There are two different Autocompletion implementations, one for MatcherAPIv2 and the other (pre-ipython 8.6.0) for MatcherAPIv1. The MatcherAPIv2 version is tried first, and if it fails, the MatcherAPIv1 version is loaded. MatcherAPIv1 will not match the entire results of a cell: it's limited to a line by line match.

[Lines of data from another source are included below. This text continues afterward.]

-- ==== Sys2Proof/Machine/State.lean ====
section
/-!
DEFINITION. The state of the block as plain data, the reasons a step can stop, and the state after reset: AON_RST_N has
just been released and nothing is latched yet (R449, R450), so the engine is in Winter with STATE UNSTARTED.
-/
namespace Sys2Proof.Machine

/-- Reasons a step faults. -/
inductive Fault where
  /-- Raised by the port response rows: the response answers no transaction of the port that is open, which R286 and
  R296 forbid the integrator to send and to which the spec gives no effect. Safe: the model stops. -/
  | foreignResponse
  deriving DecidableEq, Repr

/-- Reasons a step is refused. -/
inductive Refusal where
  /-- Raised by an arm of `exec` whose command has no meaning yet. Safe: nothing is claimed of it. -/
  | notModelled (mnemonic : String)
  /-- Raised by slot commands, and by the release of a bundle's hold, of a core that is in no run or issues nothing: the
  sequencer of such a core issues no bundle (R203, R204, R247), so the event cannot occur. Safe. -/
  | coreNotIssuing
  /-- Raised by slot commands whose bundle the verifier rejects (R184, R188, R208, R209 and Table 9-7): no such bundle
  issues on any core (R225). Safe. -/
  | unverifiedBundle
  /-- Raised by commands that name a cluster, port or link the build or the fuses leave out: its signals are not present
  (R5, R443). Safe. -/
  | absentPart
  /-- Raised by commands whose operand is not of the size its signal or message has (a group of other than 8 flits).
  Safe. -/
  | malformedOperand
  deriving DecidableEq, Repr

/-- The whole state of the block, and the commands that wait, first in first out. -/
structure State where
  pending : List Instr
  build : Build
  cores : Vector Core 20
  deep : DeepSt
  parts : Vector Partition 8
  queues : Vector Queue 64
  fetched : List Fetched
  steps : List StepRec
  journal : JournalSt
  records : List PendRec
  nextRec : Nat
  rt : RtSt
  ports : Vector Port 4
  xlate : Xlate
  tables : TableSt
  sets : SetSt
  link : LinkSt
  power : PowerSt
  fault : FaultSt
  start : StartSt
  pins : PinSt
  ctl : CtlSt
  scrub : ScrubSt
  deriving DecidableEq, Repr

/-- A stream with no command. -/
def DmaStream.reset : DmaStream := { q := [], prefixTabs := [], expBufs := [] }

/-- A core that has never run: Table 8-2 values, no descriptor, tags clear, nothing in flight. -/
def Core.reset : Core :=
  { phase := .idle, part := 0,
    s := Vector.replicate 32 0, a := Vector.replicate 16 0, lc := Vector.replicate 4 0,
    v := Vector.replicate 32 (Vector.replicate 64 0),
    bank0 := [], bank1 := [], books0 := [], books1 := [], ainc := Vector.replicate 64 0, abind := Vector.replicate 16 0,
    zp := 0, os := one32, win := ⟨0, 0⟩,
    pc := 0, codeLen := 0, codeBase := 0, loops := [], frame := none, staged := [], fetched := [], timed := false, seq := 0,
    watchdog := 0, issued := 0, runCclk := 0, signals := [],
    near := [], fullTag := [], written := [], nearPoison := [], nearFlip := [], imem := [], imemPoison := [], imemFlip := [],
    weights := Vector.replicate 4 ⟨none, none⟩,
    acc := [], sticky := [], rowInit := [], rowFp := [], rowMode := [], tileFlags := [], tileUsed := [], accPoison := [], accFlip := [],
    stepFlags := 0,
    store := [], mvAcc := [], mvSticky := [], mvInit := [], mvFp := [], mvFlags := 0, vecFlags := 0,
    narrowed := 0, clipped := 0, portMask := 0,
    passQ := [], readQ := [], agbQ := [], tapQ := [], mvQ := [], vecQ := [], deepW := [],
    dma := Vector.replicate 8 DmaStream.reset,
    remoteDirty := 0, remoteFlush := 0, strips := 0, firstStrip := none }

/-- The default codebook (Table 3-4), as BF16 encodings. -/
def defaultCodebook : List Nat :=
  [0xBF80, 0xBF30, 0xBF00, 0xBEC0, 0xBE90, 0xBE40, 0xBDC0, 0x0000,
   0x3DA0, 0x3E20, 0x3E80, 0x3EB0, 0x3EE0, 0x3F10, 0x3F40, 0x3F80]

/-- Its 32 bytes. -/
def defaultCodebookBytes : List Byte := defaultCodebook.flatMap (leBytes 2)

/-- A curve record of zeros: mode NONE (R144). -/
def zeroCurve : List Byte := List.replicate 1088 0

/-- Default policy of Table 3-5. -/
def Policy.reset : Policy := { limit := 0x0040, mask := 0x07, twin := true }

def TableSt.reset : TableSt :=
  { active :=
      { codebooks := Vector.replicate 64 ⟨0, defaultCodebookBytes⟩,
        curves := Vector.replicate 32 ⟨0, zeroCurve⟩,
        policy := Vector.replicate 8 Policy.reset,
        dir := [] },
    cbPending := Vector.replicate 64 (List.replicate 32 0), cbMask := 0,
    cvPending := Vector.replicate 32 zeroCurve, cvMask := 0,
    policyPending := Vector.replicate 8 Policy.reset, policyGen := 0, gen := 0 }

/-- Partition defaults (Table 11-1). -/
def Partition.reset : Partition :=
  { coreMask := 0, flowMode := 0, rt := false, imageArea := 0, watchdog := 1048576,
    loading := none, loadStatus := 0, active := none, pendingImg := none,
    lostInWinter := false, lastReject := 0, dw := Vector.replicate 4 0,
    engineCclk := 0, killedCclk := 0, committed := 0, stripCounter := 0, events := Vector.replicate 16 0,
    run := none, rate := ⟨0, []⟩, lastNarrowed := 0, lastClipped := 0, twinRuns := 0, unserved := 0 }

/-- Queue defaults (Table 11-2). -/
def Queue.reset : Queue :=
  { enable := false, part := 0, cls := 2, share := 16, ast := 0, ringVa := 0, compVa := 0, slotsLog2 := 4,
    irqEn := true, fetch := 0, tail := 0, stopped := false,
    engineCclk := 0, killedCclk := 0, vtime := 0, cword := 0 }

/-- Journal window, session and port-bound defaults (Tables 10-8, 11-3, 12-7). -/
def JournalSt.reset : JournalSt :=
  { entries := [], nextAseq := 1, windowStart := Vector.replicate 2 1,
    sessionSelect := Vector.replicate 2 0, astSelect := Vector.replicate 2 0, setSelect := Vector.replicate 2 0,
    healthSelect := Vector.replicate 2 0, sessions := [], timeSlice := 200, ageLimit := 50000,
    rtLatencyNs := 4000, rtRateMbs := 9600 }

- Phrase completion: `%dql create <tab>` will show common phrases, such as `CREATE OR REPLACE`
- Pragma completion: `%dql PRAGMA <tab>` will list available pragma's.
- Table completion: `%dql select * from <tab>` will list available tables and Pandas DataFrames. This is triggered by a list of keywords (ie: from) that are expected to be followed. See magic_duckdb.autocomplete.common for the keywords.
- Column completion: `%dql select tablename.<tab> from tablename` will list available tables and Pandas DataFrames for tablename.

Notes:

- VScode will autocomplete differently than Jupyter: For instance, VScode autocompletes on spaces, Jupyter on tabs.
- Column completion only matches table or dataframe names. It doesn't look up aliases or analyze subqueries.
- This is meant as a proof of concept. The next step is to leverage duckdb's existing work: [4921](https://github.com/duckdb/duckdb/pull/4921) and test cases here: [shell-test.py](https://github.com/Mytherin/duckdb/blob/5f75cb90b478434f0a1811af0695ea3a186a67a8/tools/shell/shell-test.py)
- https://jupyter-contrib-nbextensions.readthedocs.io/en/latest/nbextensions/hinterland/README.html: Enable code autocompletion menu for every keypress in a code cell, instead of only calling it with tab.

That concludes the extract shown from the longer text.